What is a Robotics Engineer?
A robotics engineer is a technical designer tasked with creating robotic systems in many different industries and environments. Such systems are designed to assist or replace human effort to make workplaces safer and/or more efficient. Robotic systems are also employed in homes, places of education, in warfare, search and rescue, and many other environments. A robotics engineer will design robots needed to solve problems in these environments and some engineers will also participate in the assembly and manufacture of the machines they have designed.

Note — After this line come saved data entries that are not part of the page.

/-- The stochastic value of R240. -/
def stochR (jig step : BitVec 32) (g : Nat) (tag : BitVec 16) (i l k : Nat) : Nat :=
  let key := BitVec.ofNat 64 (jig.toNat * 2 ^ 32 + step.toNat)
  let ctr := BitVec.ofNat 64 (g <<< 44 ||| tag.toNat <<< 28 ||| i <<< 22 ||| l <<< 21 ||| k <<< 16)
  fld (mix64 (mix64 key ^^^ ctr)) 48 16

def FireIn.rand (x : FireIn) (l k : Nat) : Nat := stochR x.jig x.step x.g x.tag x.idx l k

/-- `stochastic` with its random value (R239). -/
def stochCode (b : List FVal) (u : FVal) (r : Nat) : Nat :=
  let os := ordinaryEntries b
  let below := os.filter (fun e => e.2.lt u)
  let above := os.filter (fun e => u.lt e.2)
  if os.any (fun e => e.2.eq u) then nearestCode b u
  else match below, above with
    | lo :: los, hi :: his =>
      let L := los.foldl (fun m e => if m.lt e.2 then e.2 else m) lo.2
      let U := his.foldl (fun m e => if e.2.lt m then e.2 else m) hi.2
      let e0 := min (min (expOf L) (expOf U)) (expOf u)
      let t := (65536 * (unitsOf e0 u - unitsOf e0 L)) / (unitsOf e0 U - unitsOf e0 L)
      let v := if (r : Int) < t then U else L
      pickCode ((os.filter (fun e => e.2.eq v)).map (·.1))
    | _, _ => nearestCode b u

/-! ### QNT and DQT (R162–R165, R237) -/

/-- Quantiser state while elements are taken in order: codes so far, records, overflows, saturations, NaN. -/
structure QState where
  codes : List Nat := []
  recs  : List Nat := []
  ovf   : Nat := 0
  sat   : Nat := 0
  nan   : Bool := false
deriving DecidableEq, Repr

/-- The exponent of R237 and the one that counts into XMAX (R271). -/
def blockExp (vs : List FVal) (cmax : FVal) (t : Int) (trued : Bool) : Int × Int :=
  let a := largestAbs (vs.filter FVal.isFinite)
  let x := if cmax.isZero then t else if a.isZero then -128 else min (max (smallestExp a cmax) (-128)) t
  (if trued then t else x, x)

/-- One element of R237; `r` is its stochastic value when RM is 1. -/
def quantOne (b : List FVal) (x : Int) (r : Option Nat) (q : QState) (v : FVal) (k : Nat) : QState :=
  let u := v.scale (-x)
  let lim := (cmaxOf b).scale x
  let put := fun (q : QState) c => { q with codes := q.codes ++ [c] }
  if !v.isFinite then put { q with nan := true } 0
  else if lim.lt v.abs then
    match escapeCode b with
    | some esc =>
      if q.recs.length < 2 && (v.round bf16).isFinite then
        put { q with recs := q.recs ++ [pack [(0, 16, (toBf16 v).toNat), (16, 5, k), (31, 1, 1)]] } esc
      else put { q with ovf := q.ovf + 1 } (nearestCode b u)
    | none => put { q with sat := q.sat + 1 } (nearestCode b u)
  else match r with
    | none => put q (nearestCode b u)
    | some r => put q (stochCode b u r)

/-- All elements in position order. -/
def quantAll (b : List FVal) (x : Int) (r : Nat → Option Nat) : List FVal → Nat → QState → QState
  | [], _, q => q
  | v :: vs, k, q => quantAll b x r vs (k + 1) (quantOne b x (r k) q v k)

/-- Add to a range counter (R258). -/
def countRange (r : Regs) (i sat ovf : Nat) (x : Int) : Regs :=
  let c := sget { sat := 0, ovf := 0, xmax := -128 } r.ranges i
  { r with ranges := sset r.ranges i { sat := c.sat + sat, ovf := c.ovf + ovf, xmax := max c.xmax x } }

/-- The 32 elements of a block: FP32 in four registers, or BF16 in two (R163). -/
def blockElems (r : Regs) (first : Nat) (half : Bool) : List FVal :=
  (List.range 32).map (fun k =>
    if half then ofBf16 (lane16 (r.vr (first + k / 16)) (k % 16)) else f32 (lane32 (r.vr (first + k / 8)) (k % 8)))

def setByte (v : Row) (i : Nat) (x : Int) : Row := setFld v (8 * i) 8 (byteOfInt x)

/-- Bits of a register that a firing writes: the register, the lowest bit, how many. -/
structure Dest where
  reg : Nat
  lo  : Nat
  n   : Nat
deriving DecidableEq, Repr

/-- The bits that two destinations share. -/
def Dest.meet (a b : Dest) : Option Dest :=
  let lo := max a.lo b.lo
  let hi := min (a.lo + a.n) (b.lo + b.n)
  if a.reg = b.reg && lo < hi then some { reg := a.reg, lo := lo, n := hi - lo } else none

/-- The bits that more than one destination of a firing names. -/
def clashes : List Dest → List Dest
  | [] => []
  | d :: ds => ds.filterMap d.meet ++ clashes ds

/-- Where two destinations of one firing name the same bits, the spec does not say what they hold: a free value (log 25). -/
def freeClashes (x : FireIn) (ds : List Dest) (r : Regs) : Regs :=
  (clashes ds).foldl (fun r c =>
    r.setV c.reg (setFld (r.vr c.reg) c.lo c.n (fld (Config.bothWritten x.word (x.regs.vr c.reg) (r.vr c.reg)) c.lo c.n))) r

What does a Robotics Engineer do?
A robotics engineer will use research to determine the exact make-up of a particular robot to address the problems it is being created to solve. Robots are complex software/hardware systems that require an interdisciplinary approach to design, build, configure and test. Software systems have to be designed or modified from existing designs and integrated into hardware that will be functional and economical. So part of the job of a robotics engineer will be evaluating prototypes they have created in terms of function, cost estimations, and other design calculations that need to be made to produce an economical and functional system.
This can be a dynamic job with time at the computer doing research, writing papers, and sketching design ideas, to time in the lab creating components, models, prototypes and testing those experiments. Much of this work will be done in teams, with budgets and deadlines and a combination of structured and unstructured work.
What is the job outlook for a Robotics Engineer?
There is expected to be continued growth for robotics engineering positions. The U.S. Bureau of Labor Statistics (BLS), say that the mechanical engineering field, which includes robotics engineers, will average 5% employment growth between 2014 to 2024. O*Net Online reports growth rate of 5-9% for robotics engineers https://www.onetonline.org/link/details/17-2199.08 . Estimates are difficult to predict in such a new field where robotics could potentially flood many industries, quite apart from manufacturing, as the utility of AI and automation become increasingly sophisticated. As robotics become more accepted in medicine, agriculture, the military, and in domestic settings, we may see the growth rate of this sector increase rapidly.
What does a Robotics Engineer get paid?
As with most mechanical engineering jobs the pay for a robotics engineer is in line with the advanced skills and degrees needed to so such sophisticated work. Depending on the employer, pay rates can be in the $90K-$100K mark at the upper end after some years of experience.
What are the education requirements for a robotics engineer?
To enter the field you will need at least a bachelor’s degree and typically in mechanical engineering. Some may have an undergraduate degree in physical science and mathematics with further postgraduate degrees like a master’s degree in robotics engineering. There are an increasing number of programs now that focus on robotic engineering both at undergraduate and graduate levels.
In your education you will need to gain a knowledge of the practical application of engineering science and technology. Understand design techniques, tools, and principles that you will need to design robots. General knowledge of circuit boards, processors, electronic equipment in general, computer hardware and software applications and programming. Mathematics will also be important. General mechanical knowledge of machines, design principles and repair and maintenance. An understanding of physics, and general production and processing knowledge will also be key in this job.
Fernando Zumbado, a Robotic Systems Engineer at NASA’s Johnson Space Center says that you have to have a passion for what you do as well as paying “attention in class and learn physics, mathematics and other basic sciences. Without a strong foundation, it is very difficult to succeed at a higher level. But most important of all, learn how to learn. Understand how to approach a problem, how to craft a solution and how to implement your solution. Know that if you don’t remember how to use a formula, you can open the textbook and understand how to properly apply it. It is through constant learning that you are going to be able to grow professionally.” ( https://www.nasa.gov/audience/foreducators/robotics/careercorner/Fernando_Zumbado.html)
What do you need personally to be a Robotics Engineer?
Curiosity – Curious about how things work and wanting to create things that work better than what we have today.
Communication – You will often have to write reports, papers, work in teams, and so being a good communicator will be essential.
Hands On Problem Solving – Working with complex problems and evaluating the best options and solutions is at the core of this job. This will also involve understanding systems and how the systems you create change in various conditions and operational environments.
Arin Morfopoulos is a Robotics Engineer for NASA at the Jet Propulsion Lab in Pasadena. His advice to students interested in robotics is to have practical experience in making things work. Arin says that “In robotics, there are so many fields used that you will never be an expert at all of them at the same time. It is important to have a passing familiarity with the fields other than your own so that you are not in a constant state of confusion, but it is much more important to have built things, beginning to end, yourself. Expertise will come naturally with application.” (https://www.nasa.gov/audience/foreducators/robotics/careercorner/Arin_Morfopoulos.html)
Dr. Lonnie Love, a robotics engineer at Oak Ridge National Labratory advises students interested in engineering to “Get active! Build stuff, make stuff, break stuff. There are lots of opportunities to get experience and see if a career in science or engineering is something you’d enjoy.” (>https://www.energy.gov/articles/10-questions-robotics-engineer-lonnie-love)
Patience – This is a job of lots of trial and error and therefore you will need patience through the process of creating a system that works.